では「残心のある料理」の「残心」とは何か、ということです。

 たとえば、フランス料理だったらいっぱいいっぱいの塩を打つ。これ以上打ったら辛いですよというぐらいの塩を打つ。一方、私は、それよりは控えめの塩を打つ。たとえば「お吸いもの」ならば最初に飲んだ時にちょっと薄いんちゃうかと感じるぐらいで、最後まで飲むとちょうどええなというぐらい、それを「よし」としていたんです。

 でも、親父は「それよりも、もうちょっと薄めにせえ」というわけです。

 なぜか。そうすると、お客さんが2日か3日たって「菊乃井のおつゆ、うまかったな」と思う。そのくらいがええねん。そうすると、客はまた帰ってくるんや。

親父の料理哲学は
日本の文化の美学に通ず

 親父の判断基準からすれば、私の「控えめ」も「いっぱいいっぱい」に見えていたんでしょう。ですから「もうちょっと控えめにせえ」というアドバイスになったのでしょう。

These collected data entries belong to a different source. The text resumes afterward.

/-- Every frame that can be attributed to cycle j of a node has arrived: the next cycle has begun there. -/
def cycleOver (s : State) (l n j : Nat) : Bool :=
  match s.cycStart l (j + 1) with
  | some t => decide (0 ≤ sdiff s.now (later t (s.cycLag l n)))
  | none => true

/-- The judgement of cycle j on one node (R314). -/
def judgeCycle (s : State) (l n j : Nat) : State :=
  if !s.cycleOver l n j then s
  else
    let g := s.node l n
    let s := s.modNode l n fun g => { g with judged := j + 1, frames := g.frames.filter fun k => decide (j < k) }
    if g.frames.contains j then
      let s := s.modNode l n fun g => { g with missedRun := 0, goodRun := g.goodRun + 1 }
      if g.linkFault ∧ g.goodRun + 1 = 4 then s.linkFaultOff l n else s
    else
      (s.count (nodeEntry l n) 0x26).modNode l n fun g => { g with missedRun := g.missedRun + 1, goodRun := 0 }

/-- The judgement of the cycles of one node that have ended; the present one, whose CYC has just left, has not. -/
def judgeNode (s : State) (l n : Nat) : State :=
  let from_ := (s.node l n).judged
  (List.range ((s.lane l).cycles - 1 - from_)).foldl (fun s k => s.judgeCycle l n (from_ + k)) s

/-- Upstream lock in the cycle that ends (R314, R336). -/
def cycleLock (s : State) (l : Nat) (up : Bool) : State :=
  let s := if (s.lane l).upLock && !up then s.upstreamLost l else s
  s.modLane l fun g => { g with upLock := up, lockMissed := if up then 0 else g.lockMissed + 1 }

/-- The cycles that have ended are judged: four without upstream lock fault every node, four without a valid frame its own
(R314). -/
def judgeLane (s : State) (l : Nat) (up : Bool) : State :=
  let s := s.cycleLock l up
  let s := (s.laneNodes l).foldl (fun s n => s.judgeNode l n) s
  let lost := if (s.lane l).lockMissed = 4 then (s.laneNodes l).map fun n => (n, 2) else []
  let missing := ((s.laneNodes l).filter fun n => decide (4 ≤ (s.node l n).missedRun)).map fun n => (n, 1)
  s.nodeFaults l (if lost.isEmpty then missing else lost)

/-- A CYC leaves a lane, with TIME at every 64th; the frame's K28.3 leaves one character later (R312, R313). -/
def sendCyc (s : State) (l : Nat) : State :=
  let k := (s.lane l).cycles
  let s := (s.laneSend l glCyc []).modLane l fun g =>
    { g with cycles := g.cycles + 1, cycs := (s.now :: g.cycs).take 8 }
  if k % 64 = 0 then
    let t := later s.now (ns (if (s.lane l).fullRate then 4 else 16) : Nat)
    s.mgmt l 0x1F 0x01 (toBe 4 ((t.toNat % 4294967296 : Nat) : Int))
  else s

/-- A frame's VCAP ages by a cycle. -/
def ageVcaps (s : State) (l : Nat) : State :=
  (s.laneNodes l).foldl (fun s n => s.modNode l n fun g => { g with vcapAge := g.vcapAge + 1 }) s

/-- The cycles so far are not judged: nodes are supervised from WATCH on (R19, R21). -/
def skipCycles (s : State) (l : Nat) : State :=
  (s.laneNodes l).foldl (fun s n => s.modNode l n fun g => { g with judged := (s.lane l).cycles, frames := [] }) s

end State

/-! ## Commands -/

/-- A fault input becomes active: the pairs that map it take their action, then the Shears decides (R290, R345). -/
def execFltActive (n : Fin 8) (seen : BitVec 64) (s : State) : Host.Outcome State Fault Refusal :=
  if s.fltActive.contains n.val then .next s
  else
    let s := s.setFlt (insertNat n s.fltActive)
    let s := (s.fltPairs n).foldl (fun s p => if s.pcfg (0x5020 + p) 0x01 = 1 then s.pairFault p n else s) s
    .next (s.report ⟨kFlt, n, none, none, seen, 0, false⟩)

/-- A CYC leaves a lane, and the cycles that have ended are judged; in DORMANT the lane runs unsupervised, once
Rootstock has loaded its configuration (R19, R312 to R314). -/
def execStatusCycle (l : Fin 8) (upLock : Bool) (s : State) : Host.Outcome State Fault Refusal :=
  if s.laneEnabled l && !(s.lane l).noData && (s.ctl.bootComplete || decide (s.ctl.mode ≠ .dormant)) then
    let s := (s.sendCyc l).ageVcaps l
    .next (if s.ctl.mode = .dormant then s.skipCycles l else (s.judgeLane l upLock).staleVcap)
  else .next s

/-- The eight data characters of a status frame have arrived; a frame whose CRC fails is no frame (R310, R313, R315). -/
def execStatusFrame (l : Fin 8) (data : Bytes) (arrival : BitVec 64) (s : State) : Host.Outcome State Fault Refusal :=
  let n := leNat (slice data 0 1) / 8
  if data.length = 8 ∧ crc8 (slice data 0 7) = leNat (slice data 7 1) ∧ (s.node l n).present then
    .next (s.frameTaken l n data arrival)
  else .next s

/-- BYPASS_DELAY after an AFFECTED STOP the bypass of the submodule is closed (R328, R350). -/
def execShearsBypassDelay (n : Fin 216) (s : State) : Host.Outcome State Fault Refusal :=
  match (s.leg n).bypassDue with
  | none => .next s
  | some _ =>
    let l := State.legLane n
    let s := s.modLeg n fun g => { g with bypassDue := none }
    match s.nodeOf l (2 * State.legPair n) with
    | some k => .next ((s.modLeg n fun g => { g with bypassSent := true }).bypass l k 1 1)
    | none => .next s

/-- The blanking window of a switch ends: a pending report is acted on when the latest frame still carries the bit
(R348). -/
def execBlankWindowEnd (n : Fin 216) (low : Bool) (s : State) : Host.Outcome State Fault Refusal :=
  match s.legPending n low with
  | some seen =>
    let ch := 2 * State.legPair n + low.toNat
    let s := s.modLeg n fun g => if low then { g with lPending := none } else { g with hPending := none }
    if s.srcActive kDesat (State.legLane n * 256 + ch) then
      .next (s.report (State.desatReport (State.legLane n) ch seen false))
    else .next s
  | none => .next s

/-- RELEASE of a leg, in its own entry or in the remote pair's (R358, R361). -/
def execLegRelease (req : Requester) (n : Fin 216) (pairEntry : Bool) (s : State) : Host.Outcome State Fault Refusal :=
  let pe := pairEntry && decide (24 ≤ n.val)
  let i := if pe then State.remoteEntry (State.legLane n) (State.legPair n) else 0x7100 + n.val
  .next (guarded req i (if pe then 0x26 else 0x22) operators true true (s.legHeldBack n)
    (fun s => (s.freeLeg n).event 0x0B12 [1, n.val]) s)

/-- CLEAR of a group (R359, R361). -/
def execGroupClear (req : Requester) (g : Fin 16) (s : State) : Host.Outcome State Fault Refusal :=
  .next (guarded req (0x7200 + g) 0x23 operators true true
    (if (s.sgroup g).sources.any fun x => s.srcActive x.1 x.2 then 0x0C93 else 0)
    (fun s => (s.endTrip g).event 0x0B12 [2, g.val]) s)

/-- CLEAR_ALL (R360, R361). -/
def execClearAll (req : Requester) (s : State) : Host.Outcome State Fault Refusal :=
  .next (guarded req 0x7300 0x01 operators true true
    (if State.allSources.any fun x => s.srcActive x.1 x.2 && decide (s.srcClass x.1 x.2 ≠ 0) then 0x0C93 else 0)
    (fun s =>
      let s := (List.range 16).foldl (fun s g => s.clearTrip g) s
      let s := (List.range 216).foldl (fun s n => s.freeLeg n) s
      ((s.modShears fun v => { v with allActive := false }).dropCause .shearsAll).event 0x0B12 [3, 0]) s)

/-- TEST_CMP: a comparator's self-test starts (R362, R364). -/
def execTestCmp (req : Requester) (n : Fin 16) (s : State) : Host.Outcome State Fault Refusal :=
  .next (guarded req 0x7310 0x01 engineers true (wh s.ctl.mode)
    (if s.shears.test.isSome then 0x0501 else if s.cfg (0x20C0 + n) 0x01 = 1 then 0 else 0x0CB1)
    (fun s => s.modShears fun v => { v with test := some (.comparator n, s.now) }) s)

/-- RESULT of a comparator sweep: the codes at which it tripped and released, none where it did not (R362, R374). -/
def cmpResult (threshold hyst : Nat) (below : Bool) (trip rel : Option Nat) : Nat :=
  match trip, rel with
  | none, _ => 1
  | some t, r =>
    if 8 < ((t : Int) - threshold).natAbs then 2
    else match r with
      | none => 3
      | some c =>
        let d : Int := if below then (c : Int) - threshold else (threshold : Int) - c
        if 8 * 1500 < (d * 1500 - cmpHystMv hyst * 1024).natAbs then 4 else 0

/-- A code of the sweep of a comparator's test: THRESHOLD - 64 to THRESHOLD + 64, clamped to 0 to 1023 (R362). -/
def inSweep (threshold code : Nat) : Bool := decide (threshold ≤ code + 64 ∧ code ≤ threshold + 64 ∧ code ≤ 1023)

/-- TEST_NODE: SELFTEST leaves for a node comparator (R363, R364). -/
def execTestNode (req : Requester) (value : BitVec 32) (s : State) : Host.Outcome State Fault Refusal :=
  let v := value.toNat
  let l := v / 0x10000 % 256
  let n := v / 0x100 % 256
  .next (guarded req 0x7310 0x02 engineers true (wh s.ctl.mode)
    (if s.shears.test.isSome then 0x0501
     else if v < 0x1000000 ∧ l < 8 ∧ n < 24 ∧ (s.node l n).present then 0 else 0x0CB1)
    (fun s =>
      let s := (s.mgmt l n 0x05 [BitVec.ofNat 8 v]).modNode l n fun g => { g with underTest := true, desat := 0 }
      s.modShears fun x => { x with test := some (.node l n (v % 256), s.now) }) s)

「お前みたいにいっぱいいっぱい、何でもこれでもかとやっていると、料理に残心が生まれへんわ」

「いっぱいいっぱいにしない」というところに心の「ゆとり」とか「余裕」が生まれてくる。それが「料理の残心」であり「残心のある料理」と言うんや。「ゆとり」とか「余裕」を感じることができてこその「おいしさ」ではないのか。

 これが親父の料理哲学、美学だったんでしょう。「過剰にならない」「相手が入れる余白を残しておく」、これは日本の文化がずっと大事にしてきた美学でもありました。でも、若い時にはそれがなかなかわかりません。

「何言うとんねん、親父。2、3日後より、いまうまい方がええに決まっとるわ。斬新ならわかるけど、残心はわからんわ」

 いまならば、親父の「残心」哲学はなるほど深い話やとわかります。料理でも絵でも、いっぱいいっぱいではなくて、若干の余白が大事なんや、だから、残心あっての「おいしさ」や、ということがよくわかります。

 しかし、残心よりも斬新なアイデアやなどと考えていた若造には、なかなか理解の届かない境地だったように思います。